#### [WHAT IS NEEDED]
Produce the records below again, word for word, but stop after the line that contains "c) with tasks".

#### [WORKING DATA]
theorem hyps_TasksAndGroups :
    (let k := task (leBytes 128 0)
     let s := { State.reset with tasks := [(7, k)] }
     s.tasks.find 7 = some k ∧ k.ready = true ∧ k.readyAt = none) ∧
    (let k := { task (leBytes 128 0) with readyAt := some 3 }
     let s := { shared 100 (run .c full) with
       tasks := [(7, k)], queues := [(1, queue 1 1 [{ rec0 with task := 7 }])], time := 13 }
     s.tasks.find 7 = some k ∧ k.readyAt ≠ none ∧ k.held = false ∧ s.mayRun k.guest = true ∧
     s.firstReady k.queue 7 = true ∧ s.taskOwner k = some 0 ∧
     fewest (s.handlersOn 0 k.guest (taskRec k.bytes).handler) = some 0 ∧
     3 + (s.queue k.queue).ageing ≤ s.time ∧ s.popped 7 = false) ∧
    (let k := { task (leBytes 128 0) with readyAt := some 3, stealable := true }
     let c := { full with tasks := { full.tasks with feedWait := some ⟨[], true, true, 0⟩ } }
     let s := { shared 100 (run .c c) with tasks := [(7, k)] }
     k.stealable = true ∧ s.popped 7 = false ∧ s.idleFor k 0 0 = true ∧ s.mayRun k.guest = true ∧
     (∀ e ∈ s.tasks, e.2.stealable = true → s.popped e.1 = false → s.idleFor e.2 0 0 = true →
       k.readyAt.getD 0 ≤ e.2.readyAt.getD 0) ∧ Tbl.rising 0 s.ctxs = true) ∧
    (let m : Memory := ((groupMem 1).write 0x418 (leBytes 8 (5 + 5 * 2 ^ 32)))
     let s := { State.reset with groups := [(0x400, 0)], dram := { State.reset.dram with bytes := m } }
     s.groups.find 0x400 ≠ none ∧ s.powered = true ∧ s.locked 0x400 = false ∧ s.dram.bytes.num (0x400 + 24) 4 ≠ 0 ∧
     s.dram.bytes.num (0x400 + 24) 4 ≤ s.dram.bytes.num (0x400 + 28) 4) ∧
    (∀ st ∈ [(1, 1), (1, 2), (5, 3)],
      let m : Memory := (groupMem 1).write (0x400 + 640) (leBytes 4 st.1 ++ leBytes 4 st.2)
      let s := { State.reset with groups := [(0x400, 0)], dram := { State.reset.dram with bytes := m } }
      s.dram.bytes.num 0x400 1 % 128 = 2 ∧ ∀ i ∈ List.range 2, s.dram.bytes.num (0x400 + 640 + 4 * i) 4 % 4 ≠ 0) := by
  refine ⟨?_, ?_, ?_, ?_, ?_⟩ <;> decide +kernel
/-! ### Hypotheses of the statements: the rest of the part. Where a hypothesis is about a value that the spec leaves
open (a fused floor, a signature, the layout of a request), no state can be shown to meet it or not to meet it; those
hypotheses come in pairs of which one holds. -/

theorem foldl_max_le (g : Nat → Nat) (b : Nat) (h : ∀ n, g n ≤ b) :
    ∀ (l : List Nat) (a : Nat), a ≤ b → l.foldl (fun a k => max a (g k)) a ≤ b
  | [], _, ha => ha
  | k :: l, a, ha => foldl_max_le g b h l (max a (g k)) (Nat.max_le.mpr ⟨ha, h k⟩)

/-- No floor is above code 59 (13 R333). -/
theorem vfloor_le (n f : Nat) : Config.vfloor n f ≤ 59 :=
  foldl_max_le _ 59 (fun k => by split <;> omega) _ 0 (by omega)

/-- A context that asks for level 12 and waits. -/
def asking : Ctx := { full with power := { CtxPower.empty with waits := [(.x, 12)] } }

theorem hyps_GrantsAndClocks :
    (let s0 := shared 100 (run .x asking)
     let s := { s0 with power := { s0.power with reqs := [.ctx 0 .x] } }
     s.power.reqs = .ctx 0 .x :: [] ∧ s.power.loans = [] ∧ s.clocksRun = true ∧ (s.ctx 0 0).bound = true ∧
     (s.ctx 0 0).power.given = none ∧ (s.ctx 0 0).power.waits.find? (fun e => e.1 == .x) = some (.x, 12) ∧ (s.ctx 0 0).power.g < 12 ∧
     s.extraFor 0 0 12 ≤ s.freeUnits (s.ctx 0 0).part) ∧
    (let b : Ctx := { asking with part := 1, power := { CtxPower.empty with g := 15, a := 15 } }
     let s0 := { shared 11 (run .x asking) with
       ctxs := [(0, asking), (8, b)]
       parts := [(0, { PartSt.empty with pairs := 1 }), (1, { PartSt.empty with pairs := 2 })] }
     let s := { s0 with power := { s0.power with reqs := [.ctx 0 .x], loans := [⟨0, 8, 5, 5⟩] } }
     s.power.loans = [⟨0, 8, 5, 5⟩] ∧ (s.lacking 0).isSome = true) ∧
    (let s0 := shared 100 (run .x full)
     let s := { s0 with power := { s0.power with loans := [⟨0, 8, 5, 3⟩] } }
     s.power.loans = [⟨0, 8, 5, 3⟩] ∧ s.covers 0 = false ∧ s.overrun 0 = false ∧ 5 - 3 ≤ s.freeUnits 0) ∧
    ((56 < 57 ∨ 70 < 0) ∧ (56 ≤ 56 ∧ 70 ≤ 70) ∧ Config.vfloor 7 56 ≤ 70) ∧
    (State.reset.partsIn 7 = [] ∧ State.reset.partsIn 0 = []) ∧
    (State.reset.cluster 7).req = none ∧ ({ State.reset.cluster 0 with req := some ⟨40, 40, 40⟩ } : Cluster).req ≠ none ∧
    (let s := (State.reset.setCluster 3 { State.reset.cluster 3 with req := some ⟨40, 40, 44⟩ }).setRail 1 ⟨60, 0, none⟩
     (s.cluster 3).req = some ⟨40, 40, 44⟩ ∧ s.power.trip.tripped = false ∧ 40 ≤ (s.cluster 3).fNow ∧
     (s.rail (s.cluster 3).rail).v = 60) ∧ Config.vfloor 3 40 ≤ 60 ∧
    (let s := { State.reset.setCluster 3 { State.reset.cluster 3 with withdraw := some (38, 100) } with time := 100 }
     (s.cluster 3).withdraw = some (38, 100) ∧ 100 ≤ s.time) ∧
    (let s := State.reset.setRail 3 ⟨40, 0, some 0⟩
     (s.rail 3).hold = some 0 ∧ 0 ≤ s.time) ∧
    (State.reset.setRail 0 ⟨State.reset.railTarget 0, 0, none⟩).railTarget 0 = State.reset.railTarget 0 ∧
    (∀ k ∈ List.range 64, clusterOf k = 7 → State.reset.onCore k = []) ∧
    (let s := run .c full
     ∃ k ∈ List.range 64, clusterOf k = 0 ∧ (s.onCore k).length ≠ 0) := by
  refine ⟨?_, ?_, ?_, ⟨by decide, by decide, Nat.le_trans (vfloor_le 7 56) (by decide)⟩, ?_, ?_, ?_, ?_,
    Nat.le_trans (vfloor_le 3 40) (by decide), ?_⟩ <;> decide +kernel

theorem hyps_SamplesAndStates :
    let s10 := { State.reset with time := 10 }
    (s10.due (2 + 7) 10 = true ∧ ((State.reset.cluster 7).gov).getLsbD 0 = false ∧
      ({ State.reset.cluster 7 with gov := 1 + (1#64 <<< 5) + (20#64 <<< 28) + (4#64 <<< 1) } : Cluster).govern 256 1 = some 36) ∧
    ([105, 104, 0, 0, 0, 0, 0, 114].length = 8 ∧ s10.due 1 10 = true ∧
      ∀ n ∈ List.range 8, [105, 104, 0, 0, 0, 0, 0, 114].getD n 0 < 115) ∧
    (115 ≤ [0, 0, 0, 0, 0, 0, 0, 115].getD 7 0 ∧ (∀ k ∈ List.range 7, [0, 0, 0, 0, 0, 0, 0, 115].getD k 0 < 115) ∧
      s10.power.trip.tripped = false) ∧
    (let s := { State.reset with time := 100 }
     s.due (16 + 7) 100 = true ∧ s.power.trip.tripped = false ∧ (s.cluster 7).throttled = false) ∧
    (let c : Cluster := { State.reset.cluster 7 with throttled := true, temp := 105 }
     c.throttled = true ∧ 105 ≤ c.temp ∧ 100 ≤ ({ c with temp := 104 } : Cluster).temp ∧
       ({ c with temp := 99 } : Cluster).temp < 100) ∧
    (let c : Cluster := { State.reset.cluster 0 with throttled := true, temp := 0, lastReq := 44 }
     c.fNow < c.lastReq ∧ min (c.fNow + 4) c.lastReq = 44 ∧
     ((shared 100 State.reset).setCluster 0 c).clockFits 0 44 = true ∧
     ((shared 1 State.reset).setCluster 0 c).clockFits 0 44 = false) ∧
    (let s := { State.reset with power := { State.reset.power with trip := ⟨true, 0, 115, 1⟩ } }
     s.power.trip.tripped = true ∧ (∀ n ∈ List.range 8, (s.cluster n).temp < 100) ∧
     ∃ n ∈ List.range 8, 100 ≤ ((s.setCluster 7 { s.cluster 7 with temp := 100 }).cluster n).temp) ∧
    (let s := { State.reset with time := 10, power := { State.reset.power with idleInterval := 10 } }
     s.power.state = .active ∧ s.power.idleInterval ≠ 0 ∧ s.quietNow = true ∧ s.power.trip.tripped = false ∧
     (∀ e ∈ s.fws, e.2.released = true → e.2.asleep = true) ∧ s.power.quietSince + s.power.idleInterval ≤ s.time) ∧
    ({ State.reset.power with state := .idle } : Power).state = .idle ∧
    ({ State.reset.power with state := .retention } : Power).state = .retention ∧
    State.reset.powered = true ∧ State.reset.topTime ≤ 2 ^ 62 ∧ ∀ e ∈ State.reset.ctxs, e.2.bound = false := by
  refine ⟨?_, ?_, ?_, ?_, ?_, ?_, ?_, ?_⟩ <;> decide +kernel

#### [RESULT FOR THIS EXERCISE]
theorem hyps_TasksAndGroups :
    (let k := task (leBytes 128 0)
     let s := { State.reset with tasks := [(7, k)] }
     s.tasks.find 7 = some k ∧ k.ready = true ∧ k.readyAt = none) ∧
    (let k := { task (leBytes 128 0) with readyAt := some 3 }
     let s := { shared 100 (run .c full) with
       tasks := [(7, k)], queues := [(1, queue 1 1 [{ rec0 with task := 7 }])], time := 13 }
     s.tasks.find 7 = some k ∧ k.readyAt ≠ none ∧ k.held = false ∧ s.mayRun k.guest = true ∧
     s.firstReady k.queue 7 = true ∧ s.taskOwner k = some 0 ∧
     fewest (s.handlersOn 0 k.guest (taskRec k.bytes).handler) = some 0 ∧
     3 + (s.queue k.queue).ageing ≤ s.time ∧ s.popped 7 = false) ∧
    (let k := { task (leBytes 128 0) with readyAt := some 3, stealable := true }
     let c := { full with tasks := { full.tasks with feedWait := some ⟨[], true, true, 0⟩ } }
     let s := { shared 100 (run .c c) with tasks := [(7, k)] }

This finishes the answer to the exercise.